Every line of the records below from the line with "(statement RegisterWritesAndAdvance). -/" up to and including the line with "def TrapsWith (i" must be reproduced exactly, and no line outside that range.

The data →
──────
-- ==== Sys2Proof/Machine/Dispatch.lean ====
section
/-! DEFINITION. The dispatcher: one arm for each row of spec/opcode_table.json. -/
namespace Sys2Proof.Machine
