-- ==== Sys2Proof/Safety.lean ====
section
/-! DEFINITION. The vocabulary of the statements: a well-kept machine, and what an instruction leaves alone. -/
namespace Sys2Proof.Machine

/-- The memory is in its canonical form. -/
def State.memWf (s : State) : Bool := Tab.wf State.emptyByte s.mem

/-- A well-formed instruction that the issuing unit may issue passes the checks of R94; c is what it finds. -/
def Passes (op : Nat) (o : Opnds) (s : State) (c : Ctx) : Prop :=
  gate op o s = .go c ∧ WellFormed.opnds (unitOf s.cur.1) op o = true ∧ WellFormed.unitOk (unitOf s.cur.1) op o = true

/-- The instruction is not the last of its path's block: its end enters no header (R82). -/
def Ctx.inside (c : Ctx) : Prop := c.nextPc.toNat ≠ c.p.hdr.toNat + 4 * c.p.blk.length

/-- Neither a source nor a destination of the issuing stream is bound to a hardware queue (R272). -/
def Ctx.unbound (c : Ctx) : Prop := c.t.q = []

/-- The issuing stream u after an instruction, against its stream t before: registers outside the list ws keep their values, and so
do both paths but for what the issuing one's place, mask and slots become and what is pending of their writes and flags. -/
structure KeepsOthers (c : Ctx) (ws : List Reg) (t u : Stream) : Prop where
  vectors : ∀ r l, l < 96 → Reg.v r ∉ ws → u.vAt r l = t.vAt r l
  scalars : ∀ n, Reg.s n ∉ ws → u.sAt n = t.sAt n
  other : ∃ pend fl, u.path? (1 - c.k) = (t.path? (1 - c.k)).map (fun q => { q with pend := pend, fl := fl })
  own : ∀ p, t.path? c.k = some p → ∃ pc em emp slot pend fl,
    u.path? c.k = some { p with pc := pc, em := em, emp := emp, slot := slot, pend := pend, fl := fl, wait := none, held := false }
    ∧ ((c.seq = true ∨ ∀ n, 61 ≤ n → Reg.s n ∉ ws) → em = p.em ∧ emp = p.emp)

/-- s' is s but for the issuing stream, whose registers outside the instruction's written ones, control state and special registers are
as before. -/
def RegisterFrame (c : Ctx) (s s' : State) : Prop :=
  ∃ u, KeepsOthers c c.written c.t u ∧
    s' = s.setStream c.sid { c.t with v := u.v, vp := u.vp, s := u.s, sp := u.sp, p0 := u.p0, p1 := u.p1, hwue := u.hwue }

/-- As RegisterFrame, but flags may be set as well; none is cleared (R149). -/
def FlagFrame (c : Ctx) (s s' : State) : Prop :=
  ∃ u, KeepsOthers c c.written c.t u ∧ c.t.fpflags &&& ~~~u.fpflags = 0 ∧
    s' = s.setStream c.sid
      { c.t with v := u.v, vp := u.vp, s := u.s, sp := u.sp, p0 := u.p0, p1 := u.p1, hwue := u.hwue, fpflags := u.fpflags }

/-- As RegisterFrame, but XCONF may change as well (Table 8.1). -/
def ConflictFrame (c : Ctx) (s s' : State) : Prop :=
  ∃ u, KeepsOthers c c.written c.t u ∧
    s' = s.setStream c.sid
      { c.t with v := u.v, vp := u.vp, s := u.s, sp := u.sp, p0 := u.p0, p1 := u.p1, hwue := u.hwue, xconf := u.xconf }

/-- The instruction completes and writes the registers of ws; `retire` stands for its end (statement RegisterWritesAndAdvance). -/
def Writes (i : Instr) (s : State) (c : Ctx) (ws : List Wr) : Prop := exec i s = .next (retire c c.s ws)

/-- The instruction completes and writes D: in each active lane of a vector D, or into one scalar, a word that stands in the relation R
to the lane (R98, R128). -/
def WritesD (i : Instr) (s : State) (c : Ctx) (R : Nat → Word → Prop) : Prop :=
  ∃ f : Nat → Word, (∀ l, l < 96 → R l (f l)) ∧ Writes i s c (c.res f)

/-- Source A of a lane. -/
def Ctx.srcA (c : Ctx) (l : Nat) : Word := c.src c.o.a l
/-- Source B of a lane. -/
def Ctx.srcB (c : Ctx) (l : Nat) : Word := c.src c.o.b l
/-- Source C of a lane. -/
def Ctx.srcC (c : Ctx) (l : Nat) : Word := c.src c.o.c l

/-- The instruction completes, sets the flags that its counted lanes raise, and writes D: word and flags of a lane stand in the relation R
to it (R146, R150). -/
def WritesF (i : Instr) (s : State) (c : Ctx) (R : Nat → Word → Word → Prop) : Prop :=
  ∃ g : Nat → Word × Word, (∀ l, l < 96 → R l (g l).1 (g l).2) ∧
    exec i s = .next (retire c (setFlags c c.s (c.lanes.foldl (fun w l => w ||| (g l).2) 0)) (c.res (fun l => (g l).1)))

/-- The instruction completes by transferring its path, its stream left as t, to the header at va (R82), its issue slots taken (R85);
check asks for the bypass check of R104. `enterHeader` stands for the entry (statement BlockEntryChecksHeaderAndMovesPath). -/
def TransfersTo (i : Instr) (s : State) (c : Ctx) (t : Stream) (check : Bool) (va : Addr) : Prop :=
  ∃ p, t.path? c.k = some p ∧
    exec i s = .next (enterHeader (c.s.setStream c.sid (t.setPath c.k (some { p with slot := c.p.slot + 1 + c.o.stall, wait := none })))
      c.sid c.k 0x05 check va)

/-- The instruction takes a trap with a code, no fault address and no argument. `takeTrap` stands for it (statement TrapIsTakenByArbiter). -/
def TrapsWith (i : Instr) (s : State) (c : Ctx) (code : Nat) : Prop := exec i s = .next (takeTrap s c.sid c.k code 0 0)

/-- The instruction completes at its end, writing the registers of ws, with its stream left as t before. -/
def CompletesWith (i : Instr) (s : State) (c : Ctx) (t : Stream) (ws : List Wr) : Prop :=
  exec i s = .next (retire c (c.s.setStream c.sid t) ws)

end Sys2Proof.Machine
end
──────
Answer section →
/-- The instruction completes and writes the registers of ws; `retire` stands for its end (statement RegisterWritesAndAdvance). -/
def Writes (i : Instr) (s : State) (c : Ctx) (ws : List Wr) : Prop := exec i s = .next (retire c c.s ws)

/-- The instruction completes and writes D: in each active lane of a vector D, or into one scalar, a word that stands in the relation R
to the lane (R98, R128). -/
def WritesD (i : Instr) (s : State) (c : Ctx) (R : Nat → Word → Prop) : Prop :=
  ∃ f : Nat → Word, (∀ l, l < 96 → R l (f l)) ∧ Writes i s c (c.res f)

/-- Source A of a lane. -/
def Ctx.srcA (c : Ctx) (l : Nat) : Word := c.src c.o.a l
/-- Source B of a lane. -/
def Ctx.srcB (c : Ctx) (l : Nat) : Word := c.src c.o.b l
/-- Source C of a lane. -/
def Ctx.srcC (c : Ctx) (l : Nat) : Word := c.src c.o.c l

/-- The instruction completes, sets the flags that its counted lanes raise, and writes D: word and flags of a lane stand in the relation R
to it (R146, R150). -/
def WritesF (i : Instr) (s : State) (c : Ctx) (R : Nat → Word → Word → Prop) : Prop :=
  ∃ g : Nat → Word × Word, (∀ l, l < 96 → R l (g l).1 (g l).2) ∧
    exec i s = .next (retire c (setFlags c c.s (c.lanes.foldl (fun w l => w ||| (g l).2) 0)) (c.res (fun l => (g l).1)))

/-- The instruction completes by transferring its path, its stream left as t, to the header at va (R82), its issue slots taken (R85);
check asks for the bypass check of R104. `enterHeader` stands for the entry (statement BlockEntryChecksHeaderAndMovesPath). -/
def TransfersTo (i : Instr) (s : State) (c : Ctx) (t : Stream) (check : Bool) (va : Addr) : Prop :=
  ∃ p, t.path? c.k = some p ∧
    exec i s = .next (enterHeader (c.s.setStream c.sid (t.setPath c.k (some { p with slot := c.p.slot + 1 + c.o.stall, wait := none })))
      c.sid c.k 0x05 check va)

/-- The instruction takes a trap with a code, no fault address and no argument. `takeTrap` stands for it (statement TrapIsTakenByArbiter). -/
def TrapsWith (i : Instr) (s : State) (c : Ctx) (code : Nat) : Prop := exec i s = .next (takeTrap s c.sid c.k code 0 0)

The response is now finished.